Mooring to a Buoy
December 11, 2012
Most mooring consist of a ground chain attached to a heavy object that is buried in the sea bed or anchored at both sides. There is normally a ring on the top of the buoy to moor to. To make picking the mooring up easier, there is often a pick up line attached.
How to do it:
- Have the boat hook ready
- If the mooring has a ring on the top: have a mooring line ready so you can attach the line quickly
- Aim into the wind (or the tide) or look for similar boat and approach the buoy on a parallel heading
- To see the buoy longer, keep it to one side of the bow
- To prevent the danger of the line ending up in the propeller or the rudder, the boat should not pass between the main buoy and the pick up one.
- Once the buoy is out of sight the crew can point the hook at the buoy, to help the driver to position the boat
- Once the crew has the buoy, the boat needs to be gently reversed until the buoy is on the bow
- Stop the boat, and keep it stopped (!) that the crew can attach the boat to the buoy.
- Pull in the mooring rope until the main line is reached. If there is no pick up line available the boats mooring line must go through the ring on top of the mooring. (A carbin hook can help a lot).
- Run the line through the ring and cleat off each end at the bow or tie off one end of the dock line, run the other end through the mooring line loop and then cleat that end at the bow
- Instead of a single line, which might be o.k. for a short stay, it is best to tie two lines to the buoy. To make sure, the line is not moving too much around the ring use a round turn and two half hitches. Or a bowline, which is easily to undo, but it should have an extra turn around
- In exposed conditions you might want to shackle the anchorage chain to the buoy.

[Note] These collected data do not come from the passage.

-- ==== Sys2Proof/Certificates/Slice0/Obligations.lean ====
section
/-! DEFINITION. The statements for the provers. Each docstring says which rule of spec/ it formalises, or that it is
derived, or that a clause rests on a choice of the model and on which log entry. -/

open Sys2Proof Sys2Proof.Machine

/-! ## Encoding -/

/-- 30_encoding R110: every row of the table of words, and what the two words it marks as raising do in IDLE. -/
def Obligations.DecodesTheWrittenWords : Prop :=
  decode 0x00000000 = .command .nop ∧
  decode 0x00010001 = .command (.loadPattern 0 1) ∧
  decode 0x00040001 = .command (.loadPattern 0 4) ∧
  decode 0x00020101 = .command (.loadPattern 1 2) ∧
  decode 0x00050101 = .command (.loadPattern 1 5) ∧
  decode 0x00010201 = .command (.loadPattern 2 1) ∧
  decode 0x00000002 = .command .compute ∧
  decode 0x00000003 = .command .start ∧
  decode 0x00000004 = .command .abort ∧
  decode 0x00000005 = .command .clear ∧
  decode 0x00000006 = .command .reset ∧
  decode 0x01000003 = .illegal .reservedField ∧
  decode 0x00000103 = .illegal .operandNotZero ∧
  decode 0x00000007 = .illegal .reservedOpcode ∧
  decode 0x000000FF = .illegal .reservedOpcode ∧
  (∀ s : State, s.state = .idle →
    exec (.loadPattern 1 5) s = .next { s with startPending := false, errCause := .cfgBadIndex, state := .error }) ∧
  (∀ s : State, s.state = .idle →
    exec (.loadPattern 2 1) s = .next { s with startPending := false, errCause := .cfgBadDomain, state := .error })

/-- Derived from 30_encoding R101 to R104: decoding the word of any legal command gives the command back, every operand at every
value. -/
def Obligations.DecodeOfEncodeIsTheCommand : Prop :=
  ∀ i : Instr, i.wellFormed = true →
    decode (encode i) = .command i ∧ decodeTableWord 32 (encode i).toNat = some i

/-- Derived from 30_encoding R104 and R106, the other direction: a word that decodes to a command is that command's one word. -/
def Obligations.EachCommandHasOneWord : Prop :=
  ∀ (w : Word) (i : Instr), decode w = .command i → w = encode i

/-- 30_encoding R105: which words are illegal, what writing one to CMD does in every state, and that NOP is the only
command that does nothing in every state. -/
def Obligations.IllegalWordsAreExactlyThese : Prop :=
  (∀ w : Word, (∃ why, decode w = .illegal why) ↔
    (w.extractLsb' 24 8 ≠ 0#8 ∨ 0x07 ≤ (w.extractLsb' 0 8).toNat ∨
      ((w.extractLsb' 0 8 = 0x00#8 ∨ (0x02 ≤ (w.extractLsb' 0 8).toNat ∧ (w.extractLsb' 0 8).toNat ≤ 0x06)) ∧
        w.extractLsb' 8 16 ≠ 0#16))) ∧
  (∀ (w : Word) (why : IllegalWord), decode w = .illegal why →
    ∀ s : State, memWrite 0x04 w s = .next { s with rejected := true }) ∧
  (∀ i : Instr, (∀ s : State, exec i s = .next s) ↔ i = .nop)

/-- Derived from 30_encoding R102: the match and mask table agrees with the decoder on every word, no two rows select one
word, and no command lacks its row. -/
def Obligations.MatchAndMaskAgreeWithTheDecoder : Prop :=
  (∀ w : Word, ∀ row ∈ opcodeRows,
    row.selects w = true ↔ ∃ i, decode w = .command i ∧ mnemonicOf i = row.mnemonic) ∧
  (∀ w : Word, ∀ r1 ∈ opcodeRows, ∀ r2 ∈ opcodeRows, r1.selects w = true → r2.selects w = true → r1 = r2) ∧
  (∀ (w : Word) (i : Instr), decode w = .command i → ∃ row ∈ opcodeRows, row.selects w = true)

/-- Derived from 30_encoding R107 to R109 and 10_state R23: `cmd LOAD_PATTERN d, i` written with numbers below 256 is the
access of the command itself; the accesses of every other line but `wr64` and `rd64` (which are `Wr64WritesBothHalves`); the
offset each of the 32 register names denotes; the lines of a program in order. A polling loop is one host operation of the
model (assumption log 4), which `PollingRoundsReadStatus` says the rounds of. Where a clause takes in a line outside the
syntax (a number of `wr` or `w1c` from 2^32 on, `cmd` with LOAD_PATTERN as a command), it says the model's choice there and no
rule of the spec (assumption log 15). -/
def Obligations.HostLinesExpandToTheirAccesses : Prop :=
  (∀ dom idx : Nat, (HostLine.cmdLoadPattern dom idx).wellFormed = true →
    expandLine (.cmdLoadPattern dom idx) =
      [.write 0x04 (encode (.loadPattern (BitVec.ofNat 8 dom) (BitVec.ofNat 8 idx)))]) ∧
  (∀ row ∈ [(Reg.id, 0x00), (.cmd, 0x04), (.status, 0x08), (.errCause, 0x0C), (.irqEn, 0x10), (.onLevel, 0x14),
            (.sampleRateHz, 0x18), (.pwNs, 0x1C), (.priNs, 0x20), (.pulseCount, 0x24), (.burstPeriodNsLo, 0x28),
            (.burstPeriodNsHi, 0x2C), (.minDurationNsLo, 0x30), (.minDurationNsHi, 0x34), (.pulseSamples, 0x40),
            (.priSamples, 0x44), (.padSamplesLo, 0x48), (.padSamplesHi, 0x4C), (.totalBurstSamplesLo, 0x50),
            (.totalBurstSamplesHi, 0x54), (.burstCountLo, 0x58), (.burstCountHi, 0x5C), (.totalSamplesLo, 0x60),
            (.totalSamplesHi, 0x64), (.totalBurstTimeNsLo, 0x68), (.totalBurstTimeNsHi, 0x6C),
            (.effectiveCycleNsLo, 0x70), (.effectiveCycleNsHi, 0x74), (.padTimeNsLo, 0x78), (.padTimeNsHi, 0x7C),
            (.emitBytesLo, 0x80), (.emitBytesHi, 0x84)],
    expandLine (.rd row.1) = [.read row.2] ∧ regOffset row.1 = row.2 ∧
    ∀ n : Nat, expandLine (.wr row.1 n) = [.write row.2 (BitVec.ofNat 32 n)]) ∧
  (∀ i : Instr, expandLine (.cmd i) = [.write 0x04 (encode i)]) ∧
  (∀ mask : Nat, expandLine (.w1c mask) = [.write 0x08 (BitVec.ofNat 32 mask)]) ∧
  (∀ name : String, expandLine (.label name) = []) ∧
  expandLine .waitNotBusy = [.waitNotBusy] ∧ expandLine .waitCompute = [.waitCompute] ∧
  domainSymbol .etsi = 0 ∧ domainSymbol .fcc = 1 ∧
  (∀ (line : HostLine) (lines : List HostLine),
    expandProgram [] = [] ∧ expandProgram (line :: lines) = expandLine line ++ expandProgram lines)

/-- Derived from 30_encoding R108: `wr64` writes the two halves of its number, LO first, so that after both the 64-bit register holds
it; `rd64` reads LO first. Stated for BURST_PERIOD_NS and MIN_DURATION_NS, the registers `wr64` may name. -/
def Obligations.Wr64WritesBothHalves : Prop :=
  ∀ (v : Nat) (s : State), v < 2 ^ 64 → busy s = false →
    (∃ w1 w2, expandLine (.wr64 .burstPeriodNs v) = [.write 0x28 w1, .write 0x2C w2] ∧
      ∃ t u, memWrite 0x28 w1 s = .next t ∧ memWrite 0x2C w2 t = .next u ∧
        u = { s with burstPeriodNs := BitVec.ofNat 64 v, countsValid := false }) ∧
    (∃ w1 w2, expandLine (.wr64 .minDurationNs v) = [.write 0x30 w1, .write 0x34 w2] ∧
      ∃ t u, memWrite 0x30 w1 s = .next t ∧ memWrite 0x34 w2 t = .next u ∧
        u = { s with minDurationNs := BitVec.ofNat 64 v, countsValid := false }) ∧
    (∀ r : Reg64, expandLine (.rd64 r) = [.read (regOffset (loReg r)), .read (regOffset (hiReg r))]) ∧
    (∀ row ∈ [(Reg64.burstPeriodNs, 0x28, 0x2C), (.minDurationNs, 0x30, 0x34), (.padSamples, 0x48, 0x4C),
              (.totalBurstSamples, 0x50, 0x54), (.burstCount, 0x58, 0x5C), (.totalSamples, 0x60, 0x64),
              (.totalBurstTimeNs, 0x68, 0x6C), (.effectiveCycleNs, 0x70, 0x74), (.padTimeNs, 0x78, 0x7C),
              (.emitBytes, 0x80, 0x84)],
      expandLine (.rd64 row.1) = [.read row.2.1, .read row.2.2])

/-! ## Acceptance and rejection -/

/-- 43_control R220: the acceptance table, the ILLEGAL row among it, that the host step that writes a command performs it,
and what a command that is not accepted does. -/
def Obligations.AcceptanceTable : Prop :=
  (∀ p : RunState, accepted .nop p = true ∧ accepted .abort p = true ∧ accepted .reset p = true) ∧
  (∀ (d i : Byte) (p : RunState), accepted (.loadPattern d i) p = true ↔ p = .idle) ∧
  (∀ p : RunState, accepted .compute p = true ↔ p = .idle) ∧
  (∀ p : RunState, accepted .start p = true ↔ p = .idle) ∧
  (∀ p : RunState, accepted .clear p = true ↔ (p = .idle ∨ p = .error)) ∧
  (∀ (i : Instr) (s : State), accepted i s.state = false → exec i s = .next { s with rejected := true }) ∧
  (∀ (w : Word) (i : Instr) (s : State), decode w = .command i → memWrite 0x04 w s = exec i s) ∧
  (∀ (w : Word) (why : IllegalWord) (s : State), decode w = .illegal why →
    memWrite 0x04 w s = .next { s with rejected := true })

/-- 43_control R221: the accesses that reject are exactly those it lists; such an access sets REJECTED and nothing else,
and no other access sets it. -/
def Obligations.RejectingAccessesAreExactlyThese : Prop :=
  (∀ (addr : Byte) (v : Word) (s : State),
    (misaligned addr = true ∨
      (addr = 0x04 ∧ ∃ why, decode v = .illegal why) ∨
      (addr = 0x04 ∧ ∃ i, decode v = .command i ∧ accepted i s.state = false) ∨
      (∃ r, addr = regOffset r ∧ isConfig r = true ∧ busy s = true)) →
    memWrite addr v s = .next { s with rejected := true }) ∧
  (∀ (addr : Byte) (v : Word) (s t : State), memWrite addr v s = .next t → s.rejected = false → t.rejected = true →
    (misaligned addr = true ∨
      (addr = 0x04 ∧ ∃ why, decode v = .illegal why) ∨
      (addr = 0x04 ∧ ∃ i, decode v = .command i ∧ accepted i s.state = false) ∨
      (∃ r, addr = regOffset r ∧ isConfig r = true ∧ busy s = true))) ∧
  (∀ (addr : Byte) (s : State), misaligned addr = true → memReadState addr s = { s with rejected := true }) ∧
  (∀ (addr : Byte) (s : State), misaligned addr = false → (memReadState addr s).rejected = s.rejected)

/-! ## The commands -/

/-- 43_control R225: NOP. Which of the other words with OP 0 are illegal is `IllegalWordsAreExactlyThese`. -/
def Obligations.NopHasNoEffect : Prop :=
  (∀ w : Word, decode w = .command .nop ↔ w = 0x00000000) ∧
  (∀ s : State, exec .nop s = .next s) ∧
  (∀ s : State, memWrite 0x04 0x00000100 s = .next { s with rejected := true })

/-- 40_pattern R130, R131 and R133: LOAD_PATTERN, its encoding, its eight profiles (times in microseconds, held in
nanoseconds), its two errors with the domain checked first, and its rejection outside IDLE. -/
def Obligations.LoadPatternLoadsOrRaises : Prop :=
  (∀ (w : Word) (d i : Byte), decode w = .command (.loadPattern d i) ↔
    (w &&& 0xFF0000FF = 0x00000001 ∧ d = w.extractLsb' 8 8 ∧ i = w.extractLsb' 16 8)) ∧
  (∀ s : State, s.state = .idle →
    (∀ row ∈ [(0, 1, 1, 1428, 18), (0, 2, 3, 1667, 10), (0, 3, 12, 1111, 15), (0, 4, 25, 333, 20),
              (1, 1, 1, 1428, 18), (1, 2, 3, 190, 26), (1, 3, 8, 350, 17), (1, 4, 16, 350, 14)],
      exec (.loadPattern (BitVec.ofNat 8 row.1) (BitVec.ofNat 8 row.2.1)) s =
        .next { s with
          pwNs := BitVec.ofNat 32 (1000 * row.2.2.1)
          priNs := BitVec.ofNat 32 (1000 * row.2.2.2.1)
          pulseCount := BitVec.ofNat 32 row.2.2.2.2
          countsValid := false }) ∧
    (∀ d i : Byte, 2 ≤ d.toNat →
      exec (.loadPattern d i) s = .next { s with startPending := false, errCause := .cfgBadDomain, state := .error }) ∧
    (∀ d i : Byte, d.toNat ≤ 1 → (i.toNat = 0 ∨ 5 ≤ i.toNat) →
      exec (.loadPattern d i) s = .next { s with startPending := false, errCause := .cfgBadIndex, state := .error })) ∧
  (∀ (d i : Byte) (s : State), s.state ≠ .idle → exec (.loadPattern d i) s = .next { s with rejected := true })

Some buoys can be quite large and heavy and you might want to hook up stern-first to get closer to the buoy. Then loop a dock line through the ball and walk the line up to your bow. If you go stern-first: take great care not get any lines into the propeller or rudder!
If you do not know the area, make sure the mooring is strong enough to support your boat. Well managed mooring are lifted regularly. But many are not.